Desde pequeña he
tenido claro que el sabor de la Coca-Cola no era siempre igual, pero nunca
llegué a saber por qué. Y esta primera toma de contacto con la física cotidiana
parece una buena oportunidad para descubrirlo.
Hay dos
características que influyen en la percepción de la Coca Cola una vez se
empieza a beber: la primera, las burbujas; y la segunda el propio sabor. Cuando, en un bar, un camarero te sirve el
refresco vertiéndolo de golpe verticalmente sobre el vaso con hielo, en seguida
el vaso se ha llenado de una capa de burbujas espesas que hacen al camarero tener que parar y esperar hasta que estas se hayan vuelto a convertir en líquido.

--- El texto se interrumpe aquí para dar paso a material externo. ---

-- ==== Sys2Proof/WellFormed.lean ====
section
/-! DEFINITION. The value constraints of R67 on an instruction that has been read from a command word. The
other grounds on which R67 calls a word illegal (an opcode not in the table, a nonzero unused field, an odd
wide field) have no instruction term: the decoder refuses them. -/

namespace Sys2Proof

/-- `i` breaks no value constraint of R67 in a block of `n` words: `DIVREM` with `d = c`; `WDIVREM` with
`c = d` or `c = d + 1` (register numbers, `d` the even number of the pair); `INV2K` with `imm16 = 0` or
`imm16 > 64*N`. Every other command is legal with every operand (R63, R64). -/
def Instr.wellFormed (n : Nat) : Instr → Bool
  | .mov _ _ => true
  | .ldi _ _ => true
  | .addc _ _ _ => true
  | .addw _ _ _ => true
  | .subc _ _ _ => true
  | .subw _ _ _ => true
  | .wadd _ _ _ => true
  | .wsub _ _ _ => true
  | .mulx _ _ _ => true
  | .mulc _ _ _ => true
  | .mulw _ _ _ => true
  | .divrem d c _ _ => d != c
  | .div _ _ _ => true
  | .rem _ _ _ => true
  | .wdivrem d c _ _ => c.val != 2 * d.val && c.val != 2 * d.val + 1
  | .wdiv _ _ _ => true
  | .wrem _ _ _ => true
  | .shlw _ _ _ => true
  | .shrw _ _ _ => true
  | .shlo _ _ _ => true
  | .shro _ _ _ => true
  | .wshl _ _ _ => true
  | .wshr _ _ _ => true
  | .cmp _ _ => true
  | .clz _ _ => true
  | .blen _ _ => true
  | .inv2k _ _ imm => decide (1 ≤ imm.toNat) && decide (imm.toNat ≤ 64 * n)
  | .mpinit _ => true
  | .redc _ _ => true
  | .tomont _ _ => true
  | .mmul _ _ _ => true
  | .frommont _ _ => true
  | .mulmod _ _ _ _ => true
  | .modexp _ _ _ _ => true
  | .mexpm _ _ _ => true

end Sys2Proof
end

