-- ==== Sys2Proof/Machine/Step.lean ====
section
/-! DEFINITION. One step: the next transaction of the host (R49). -/

namespace Sys2Proof.Machine

/-- One step of the machine. -/
def step (s : State) : Host.Outcome State Fault Refusal := runNext s

/-- `s` with the command whose bits are the low `nbits` bits of `w` as the host's next transaction (log entry 4). -/
def State.withFetchWord (s : State) (nbits w : Nat) : State :=
  s.placeCommand (BitVec.ofNat 32 (w % 2 ^ nbits))

end Sys2Proof.Machine
end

¿Qué pasa entonces? Dos cosas: Además de que la diferencia de presión al abrir
el refresco ha hecho que buena parte del gas se escape, no tener cuidado al
verterlo en el vaso provoca también que las burbujas se rompan, que huyan con
más velocidad a la superficie y que por tanto el líquido se esbafe. La temperatura
también es importante puesto que el dióxido de carbono aguanta más en el
líquido cuando este está más frío: una Coca-Cola abierta en una terraza de un
bar en verano perderá el gas más rápidamente que si la guardamos en la nevera.
Lo segundo,
el sabor. Según el recipiente donde esté el refresco, este afectará al sabor de
una manera u otra. Digamos que el vidrio mantiene un sabor más puro, mantiene al
líquido más protegido de los agentes externos. En las botellas de plástico, el acetaldehído
del material se transfiere al refresco, volviéndolo más dulce. Por el contrario,
en la lata, el aluminio tiene el efecto de restarle dulzor.
Quizás por
esto, cuando Pepsi saca en sus anuncios que más de la mitad de los consumidores
de refrescos de cola prefieren esa marca, al saber lo relativamente fácil que
es alterar el sabor, siento cierta desconfianza.